● **WHAT YOU WILL DO**
Starting at the line that contains "-- ==== Sys2Proof/Machine/Due.lean" and ending at the line that contains "promiseMissed (core : Nat) (op : Nat)", the lines below are to be given again exactly, with nothing added.

● **Stored data entries**
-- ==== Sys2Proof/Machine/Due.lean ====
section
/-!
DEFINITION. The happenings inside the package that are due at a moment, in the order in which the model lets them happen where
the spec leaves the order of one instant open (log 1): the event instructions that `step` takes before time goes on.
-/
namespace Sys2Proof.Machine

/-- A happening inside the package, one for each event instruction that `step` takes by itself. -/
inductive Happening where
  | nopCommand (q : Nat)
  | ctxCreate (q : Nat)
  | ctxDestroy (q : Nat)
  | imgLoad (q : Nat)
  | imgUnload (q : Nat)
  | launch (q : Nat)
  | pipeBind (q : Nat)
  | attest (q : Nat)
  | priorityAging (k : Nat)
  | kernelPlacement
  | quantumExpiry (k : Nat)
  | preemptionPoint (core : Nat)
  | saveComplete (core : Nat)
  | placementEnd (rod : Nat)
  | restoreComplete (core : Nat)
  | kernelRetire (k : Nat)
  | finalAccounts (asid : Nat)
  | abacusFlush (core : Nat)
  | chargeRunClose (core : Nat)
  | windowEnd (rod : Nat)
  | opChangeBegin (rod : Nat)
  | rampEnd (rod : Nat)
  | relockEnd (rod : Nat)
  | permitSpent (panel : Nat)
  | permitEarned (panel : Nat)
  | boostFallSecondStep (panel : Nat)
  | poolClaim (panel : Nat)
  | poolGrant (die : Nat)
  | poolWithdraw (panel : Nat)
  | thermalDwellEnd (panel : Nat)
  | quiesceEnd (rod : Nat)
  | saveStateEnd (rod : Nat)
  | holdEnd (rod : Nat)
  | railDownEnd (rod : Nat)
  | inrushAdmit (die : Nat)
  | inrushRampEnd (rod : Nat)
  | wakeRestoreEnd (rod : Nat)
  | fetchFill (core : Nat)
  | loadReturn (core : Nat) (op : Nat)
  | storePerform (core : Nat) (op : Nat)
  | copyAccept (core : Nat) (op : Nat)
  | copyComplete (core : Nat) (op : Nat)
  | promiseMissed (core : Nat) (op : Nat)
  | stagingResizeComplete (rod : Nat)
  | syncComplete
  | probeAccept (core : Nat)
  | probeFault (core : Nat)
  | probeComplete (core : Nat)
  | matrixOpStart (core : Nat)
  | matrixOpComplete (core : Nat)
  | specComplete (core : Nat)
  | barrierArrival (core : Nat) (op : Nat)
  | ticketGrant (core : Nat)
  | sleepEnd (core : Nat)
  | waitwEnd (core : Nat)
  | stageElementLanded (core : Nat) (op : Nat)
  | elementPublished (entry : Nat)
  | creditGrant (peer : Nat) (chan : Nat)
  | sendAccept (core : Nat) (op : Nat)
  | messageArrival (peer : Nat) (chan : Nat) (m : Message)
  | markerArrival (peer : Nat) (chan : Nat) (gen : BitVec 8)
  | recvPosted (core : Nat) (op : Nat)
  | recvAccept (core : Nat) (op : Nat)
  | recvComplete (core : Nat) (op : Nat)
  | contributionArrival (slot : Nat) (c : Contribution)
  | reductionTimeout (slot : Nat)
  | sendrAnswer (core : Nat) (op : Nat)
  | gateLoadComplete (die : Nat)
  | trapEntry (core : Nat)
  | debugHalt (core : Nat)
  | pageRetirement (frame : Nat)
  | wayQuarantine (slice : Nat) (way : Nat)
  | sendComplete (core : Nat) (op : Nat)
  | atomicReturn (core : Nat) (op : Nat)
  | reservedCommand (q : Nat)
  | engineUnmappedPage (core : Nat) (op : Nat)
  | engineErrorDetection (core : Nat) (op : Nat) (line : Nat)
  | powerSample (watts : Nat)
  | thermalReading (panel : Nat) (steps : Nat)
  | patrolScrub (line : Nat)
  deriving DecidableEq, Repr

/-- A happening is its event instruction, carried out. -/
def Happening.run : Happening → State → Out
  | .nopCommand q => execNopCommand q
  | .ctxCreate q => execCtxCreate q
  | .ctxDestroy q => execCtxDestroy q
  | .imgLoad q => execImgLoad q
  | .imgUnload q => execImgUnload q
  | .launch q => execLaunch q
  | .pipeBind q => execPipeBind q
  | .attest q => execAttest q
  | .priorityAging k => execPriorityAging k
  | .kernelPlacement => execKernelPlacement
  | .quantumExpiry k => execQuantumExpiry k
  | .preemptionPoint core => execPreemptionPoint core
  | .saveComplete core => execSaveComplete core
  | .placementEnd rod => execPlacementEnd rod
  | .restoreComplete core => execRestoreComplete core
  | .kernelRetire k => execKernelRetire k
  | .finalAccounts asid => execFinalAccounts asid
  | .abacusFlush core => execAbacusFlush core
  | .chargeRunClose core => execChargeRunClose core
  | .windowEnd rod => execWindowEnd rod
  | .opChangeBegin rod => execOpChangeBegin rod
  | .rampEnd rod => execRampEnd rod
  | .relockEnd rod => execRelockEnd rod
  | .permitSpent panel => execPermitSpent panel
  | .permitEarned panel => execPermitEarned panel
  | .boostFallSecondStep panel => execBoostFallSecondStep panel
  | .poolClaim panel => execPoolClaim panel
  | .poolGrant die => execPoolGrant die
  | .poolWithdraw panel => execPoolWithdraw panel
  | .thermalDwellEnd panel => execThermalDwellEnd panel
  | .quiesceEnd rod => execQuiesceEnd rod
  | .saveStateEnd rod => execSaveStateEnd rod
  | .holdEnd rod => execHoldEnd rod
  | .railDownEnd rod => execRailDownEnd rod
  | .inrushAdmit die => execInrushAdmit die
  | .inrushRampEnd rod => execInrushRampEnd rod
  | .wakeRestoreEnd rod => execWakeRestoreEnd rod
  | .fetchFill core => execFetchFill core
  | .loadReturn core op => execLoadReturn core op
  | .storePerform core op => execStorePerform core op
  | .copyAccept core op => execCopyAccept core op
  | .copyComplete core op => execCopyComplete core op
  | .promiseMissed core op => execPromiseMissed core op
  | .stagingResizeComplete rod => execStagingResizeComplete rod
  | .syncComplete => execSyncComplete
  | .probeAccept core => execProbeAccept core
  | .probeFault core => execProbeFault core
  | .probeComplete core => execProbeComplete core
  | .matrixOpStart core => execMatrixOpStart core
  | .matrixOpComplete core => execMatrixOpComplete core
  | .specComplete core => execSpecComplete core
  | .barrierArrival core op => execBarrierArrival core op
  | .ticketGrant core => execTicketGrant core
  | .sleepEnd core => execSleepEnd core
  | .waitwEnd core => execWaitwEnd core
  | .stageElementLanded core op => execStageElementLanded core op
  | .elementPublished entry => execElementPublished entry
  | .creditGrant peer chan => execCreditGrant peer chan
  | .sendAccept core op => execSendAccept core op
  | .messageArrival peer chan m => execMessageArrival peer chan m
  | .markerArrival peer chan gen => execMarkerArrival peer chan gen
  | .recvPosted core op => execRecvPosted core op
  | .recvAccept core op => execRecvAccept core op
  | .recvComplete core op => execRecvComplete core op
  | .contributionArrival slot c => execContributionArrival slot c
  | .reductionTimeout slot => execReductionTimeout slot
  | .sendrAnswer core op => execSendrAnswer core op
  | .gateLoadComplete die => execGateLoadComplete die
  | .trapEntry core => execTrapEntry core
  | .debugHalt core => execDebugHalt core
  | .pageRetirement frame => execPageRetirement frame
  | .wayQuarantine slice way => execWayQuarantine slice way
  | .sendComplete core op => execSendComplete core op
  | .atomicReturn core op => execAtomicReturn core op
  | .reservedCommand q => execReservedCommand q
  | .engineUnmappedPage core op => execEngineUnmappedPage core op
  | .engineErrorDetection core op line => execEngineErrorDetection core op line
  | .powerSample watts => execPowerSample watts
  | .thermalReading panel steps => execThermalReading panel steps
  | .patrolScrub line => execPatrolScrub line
--
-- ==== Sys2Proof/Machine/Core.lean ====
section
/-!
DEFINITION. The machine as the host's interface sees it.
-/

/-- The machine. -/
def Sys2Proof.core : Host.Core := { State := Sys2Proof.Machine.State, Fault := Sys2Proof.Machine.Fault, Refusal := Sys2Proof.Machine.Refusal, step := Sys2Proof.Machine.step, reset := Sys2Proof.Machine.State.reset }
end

● **OUTPUT OF THE TASK**
-- ==== Sys2Proof/Machine/Due.lean ====
section
/-!
DEFINITION. The happenings inside the package that are due at a moment, in the order in which the model lets them happen where
the spec leaves the order of one instant open (log 1): the event instructions that `step` takes before time goes on.
-/
namespace Sys2Proof.Machine

/-- A happening inside the package, one for each event instruction that `step` takes by itself. -/
inductive Happening where
  | nopCommand (q : Nat)
  | ctxCreate (q : Nat)
  | ctxDestroy (q : Nat)
  | imgLoad (q : Nat)
  | imgUnload (q : Nat)
  | launch (q : Nat)
  | pipeBind (q : Nat)
  | attest (q : Nat)
  | priorityAging (k : Nat)
  | kernelPlacement
  | quantumExpiry (k : Nat)
  | preemptionPoint (core : Nat)
  | saveComplete (core : Nat)
  | placementEnd (rod : Nat)
  | restoreComplete (core : Nat)
  | kernelRetire (k : Nat)
  | finalAccounts (asid : Nat)
  | abacusFlush (core : Nat)
  | chargeRunClose (core : Nat)
  | windowEnd (rod : Nat)
  | opChangeBegin (rod : Nat)
  | rampEnd (rod : Nat)
  | relockEnd (rod : Nat)
  | permitSpent (panel : Nat)
  | permitEarned (panel : Nat)
  | boostFallSecondStep (panel : Nat)
  | poolClaim (panel : Nat)
  | poolGrant (die : Nat)
  | poolWithdraw (panel : Nat)
  | thermalDwellEnd (panel : Nat)
  | quiesceEnd (rod : Nat)
  | saveStateEnd (rod : Nat)
  | holdEnd (rod : Nat)
  | railDownEnd (rod : Nat)
  | inrushAdmit (die : Nat)
  | inrushRampEnd (rod : Nat)
  | wakeRestoreEnd (rod : Nat)
  | fetchFill (core : Nat)
  | loadReturn (core : Nat) (op : Nat)
  | storePerform (core : Nat) (op : Nat)
  | copyAccept (core : Nat) (op : Nat)
  | copyComplete (core : Nat) (op : Nat)
  | promiseMissed (core : Nat) (op : Nat)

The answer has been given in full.